|Live has hijacking problems with 302's and Cold Fusion|
The wrong URLs, page titles and description snippets are being listed in the SERPs. The pages the original links are on, which are what was crawled and should be indexed, are not being indexed or cached. The root URL of the target site is being used as the page title, the text anchor is being used as the snippet, and instead of the actual page being listed and linked to, the URL of the link is listed and is going to the linked_to page instead. You never get to see the page that was crawled.
It's ending up hijacking tons of pages.
MSNdude's stickymail is full, so details can't be given to them, but it's happening with LOADS of pages that are having their listings hijacked - including all the links from a certain affiliate network that uses Cold Fusion technology on IIS.
I can't believe the problem is because it is Coldfusion (or IIS for that metter). It must be the 302s of the hijacker regardless of the platform.

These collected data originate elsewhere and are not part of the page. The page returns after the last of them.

@[simp] theorem modSeal_integ (f : SealU → SealU) : (modSeal s f).integ = s.integ := rfl
@[simp] theorem modSeal_pending (f : SealU → SealU) : (modSeal s f).pending = s.pending := rfl
@[simp] theorem modSeal_bus (f : SealU → SealU) : (modSeal s f).bus = s.bus := rfl
@[simp] theorem modSeal_pow (f : SealU → SealU) : (modSeal s f).pow = s.pow := rfl
@[simp] theorem modSeal_rst (f : SealU → SealU) : (modSeal s f).rst = s.rst := rfl
@[simp] theorem modSeal_mm (f : SealU → SealU) : (modSeal s f).mm = s.mm := rfl
@[simp] theorem modSeal_rc (f : SealU → SealU) : (modSeal s f).rc = s.rc := rfl
@[simp] theorem modSeal_rw (f : SealU → SealU) : (modSeal s f).rw = s.rw := rfl
@[simp] theorem modSeal_adj (f : SealU → SealU) : (modSeal s f).adj = s.adj := rfl
@[simp] theorem modSeal_time (f : SealU → SealU) : (modSeal s f).time = s.time := rfl
@[simp] theorem modSeal_cap (f : SealU → SealU) : (modSeal s f).cap = s.cap := rfl
@[simp] theorem modSeal_feat (f : SealU → SealU) : (modSeal s f).feat = s.feat := rfl
@[simp] theorem modSeal_leap (f : SealU → SealU) : (modSeal s f).leap = s.leap := rfl
@[simp] theorem modSeal_img (f : SealU → SealU) : (modSeal s f).img = s.img := rfl
@[simp] theorem modSeal_red (f : SealU → SealU) : (modSeal s f).red = s.red := rfl
@[simp] theorem modSeal_sealing (f : SealU → SealU) : (modSeal s f).sealing = f s.sealing := rfl
@[simp] theorem modSeal_vrd (f : SealU → SealU) : (modSeal s f).vrd = s.vrd := rfl
@[simp] theorem modSeal_ilk (f : SealU → SealU) : (modSeal s f).ilk = s.ilk := rfl
@[simp] theorem modSeal_mir (f : SealU → SealU) : (modSeal s f).mir = s.mir := rfl
@[simp] theorem modSeal_pnl (f : SealU → SealU) : (modSeal s f).pnl = s.pnl := rfl
@[simp] theorem modSeal_host (f : SealU → SealU) : (modSeal s f).host = s.host := rfl
@[simp] theorem modSeal_trc (f : SealU → SealU) : (modSeal s f).trc = s.trc := rfl
@[simp] theorem modSeal_erc (f : SealU → SealU) : (modSeal s f).erc = s.erc := rfl
@[simp] theorem modSeal_cmp (f : SealU → SealU) : (modSeal s f).cmp = s.cmp := rfl
@[simp] theorem modSeal_flt (f : SealU → SealU) : (modSeal s f).flt = s.flt := rfl
@[simp] theorem modSeal_mem (f : SealU → SealU) : (modSeal s f).mem = s.mem := rfl
@[simp] theorem modSeal_boot (f : SealU → SealU) : (modSeal s f).boot = s.boot := rfl
@[simp] theorem modSeal_freeDraws (f : SealU → SealU) : (modSeal s f).freeDraws = s.freeDraws := rfl

@[simp] theorem modVrd_integ (f : VrdU → VrdU) : (modVrd s f).integ = s.integ := rfl
@[simp] theorem modVrd_pending (f : VrdU → VrdU) : (modVrd s f).pending = s.pending := rfl
@[simp] theorem modVrd_bus (f : VrdU → VrdU) : (modVrd s f).bus = s.bus := rfl
@[simp] theorem modVrd_pow (f : VrdU → VrdU) : (modVrd s f).pow = s.pow := rfl
@[simp] theorem modVrd_rst (f : VrdU → VrdU) : (modVrd s f).rst = s.rst := rfl
@[simp] theorem modVrd_mm (f : VrdU → VrdU) : (modVrd s f).mm = s.mm := rfl
@[simp] theorem modVrd_rc (f : VrdU → VrdU) : (modVrd s f).rc = s.rc := rfl
@[simp] theorem modVrd_rw (f : VrdU → VrdU) : (modVrd s f).rw = s.rw := rfl
@[simp] theorem modVrd_adj (f : VrdU → VrdU) : (modVrd s f).adj = s.adj := rfl
@[simp] theorem modVrd_time (f : VrdU → VrdU) : (modVrd s f).time = s.time := rfl
@[simp] theorem modVrd_cap (f : VrdU → VrdU) : (modVrd s f).cap = s.cap := rfl
@[simp] theorem modVrd_feat (f : VrdU → VrdU) : (modVrd s f).feat = s.feat := rfl
@[simp] theorem modVrd_leap (f : VrdU → VrdU) : (modVrd s f).leap = s.leap := rfl
@[simp] theorem modVrd_img (f : VrdU → VrdU) : (modVrd s f).img = s.img := rfl
@[simp] theorem modVrd_red (f : VrdU → VrdU) : (modVrd s f).red = s.red := rfl
@[simp] theorem modVrd_sealing (f : VrdU → VrdU) : (modVrd s f).sealing = s.sealing := rfl
@[simp] theorem modVrd_vrd (f : VrdU → VrdU) : (modVrd s f).vrd = f s.vrd := rfl
@[simp] theorem modVrd_ilk (f : VrdU → VrdU) : (modVrd s f).ilk = s.ilk := rfl
@[simp] theorem modVrd_mir (f : VrdU → VrdU) : (modVrd s f).mir = s.mir := rfl
@[simp] theorem modVrd_pnl (f : VrdU → VrdU) : (modVrd s f).pnl = s.pnl := rfl
@[simp] theorem modVrd_host (f : VrdU → VrdU) : (modVrd s f).host = s.host := rfl
@[simp] theorem modVrd_trc (f : VrdU → VrdU) : (modVrd s f).trc = s.trc := rfl
@[simp] theorem modVrd_erc (f : VrdU → VrdU) : (modVrd s f).erc = s.erc := rfl
@[simp] theorem modVrd_cmp (f : VrdU → VrdU) : (modVrd s f).cmp = s.cmp := rfl
@[simp] theorem modVrd_flt (f : VrdU → VrdU) : (modVrd s f).flt = s.flt := rfl
@[simp] theorem modVrd_mem (f : VrdU → VrdU) : (modVrd s f).mem = s.mem := rfl
@[simp] theorem modVrd_boot (f : VrdU → VrdU) : (modVrd s f).boot = s.boot := rfl
@[simp] theorem modVrd_freeDraws (f : VrdU → VrdU) : (modVrd s f).freeDraws = s.freeDraws := rfl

Hey ho... the others have been through 302 hell. I guess it was their turn.
I've seen an increasing number of hijacking too. Doesn't seem to be CF specific though.
MSN has serious issues now with their fake referrals, missing homepages and others.
Oh you have got to be kidding, now we have to worry about MS getting duped by that.
Honestly I think the engines need to treat a 302 direct as a NO INDEX since its a "temporary move". That will fix that.
|It must be the 302s of the hijacker |
LOL.. there isn't any hijacker, it's me! This is happening with links I myself put up on my own pages. Instead of the page it's on being indexed, the URL of my page is gone from the SERPs and the URL of the link inside the <a href= is being indexed and replacing my page.
The only upside is that it's only happening on some, not all, and once it's figured out why some are affected and not others, it's adding a layer of transparency to the algo that can be utilized, or seriously exploited, depending on whose hands it falls into.
[edited by: Marcia at 7:36 am (utc) on Nov. 23, 2007]
Marcia, is this when you use <cfheader with statuscode="302" or <cflocation?
blend27, my pages are just plain old static HTML pages. But they are also indexing the URLs for some banner/ppc ads AND Adwords Adlink URLs - not the target URL, the actual Adwords URL with www.google.com as the page title and with google.com in the URL they're listing.
What they're doing is getting mixed up on however they're handling the anchor text on links when they fetch the URLs.
Too bad MSN doesn't monitor forums to see when there are bugs they need to take care of that are on their end, not the users and not the webmasters.
Just a follow-up: it's still happening (Yahoo also indexing those URLs).
I've had someone quite "tech-savvy" (to say the least) check out those URLs and his verdict is that it's a 302 problem with those URLs showing up in the Live SERPs.
I tried a jump script, but they indexed the jump.php? redirect URL verbatim instead of a web page.
So what's the alternative? Give humans a page with links but give MSN pages without links, just the same text, so they won't index the <a href's instead of indexing web pages like search engines usually do?
|I tried a jump script, but they indexed the jump.php? redirect URL verbatim instead of a web page. |
I had posted a couple months ago in another thread how LIVE has removed my HTML pages from their database and instead is showing a bunch of jump cgi, even though I explicitly disallow any and all indexing of my cgi-bin via my robots.txt file.
So they display exactly what I don't want, and removed what I DO want!
What's amazing to me is that this is Microsoft, not some shoestring budget startup by a couple people in a basement somewhere. Incredible.
|I had posted a couple months ago in another thread how LIVE has removed my HTML pages from their database and instead is showing a bunch of jump cgi, even though I explicitly disallow any and all indexing of my cgi-bin via my robots.txt file. |
I don't recall seeing that, but it's actually worse. Obviously, there's something drastically wrong somewhere in the process, between fetching and storing outlinks off pages and indexing the anchor text and hyperlinks of those verbatim, and not at all dealing correctly with 302's.
|So they display exactly what I don't want, and removed what I DO want! |
Not only that, but how about the user experience? People click on a page when they search to see what's on the page, not some URL they're redirected to from clicking on a search result. Someone could spend a week creating content, and the user will never see it. Maybe there's a CHOICE on the page for the user to make or be helped with, or CONTENT that they'd benefit from reading. Instead they're being hijacked by the search engine, and not being allowed to see what they should see.
[edited by: Marcia at 7:10 am (utc) on Jan. 8, 2008]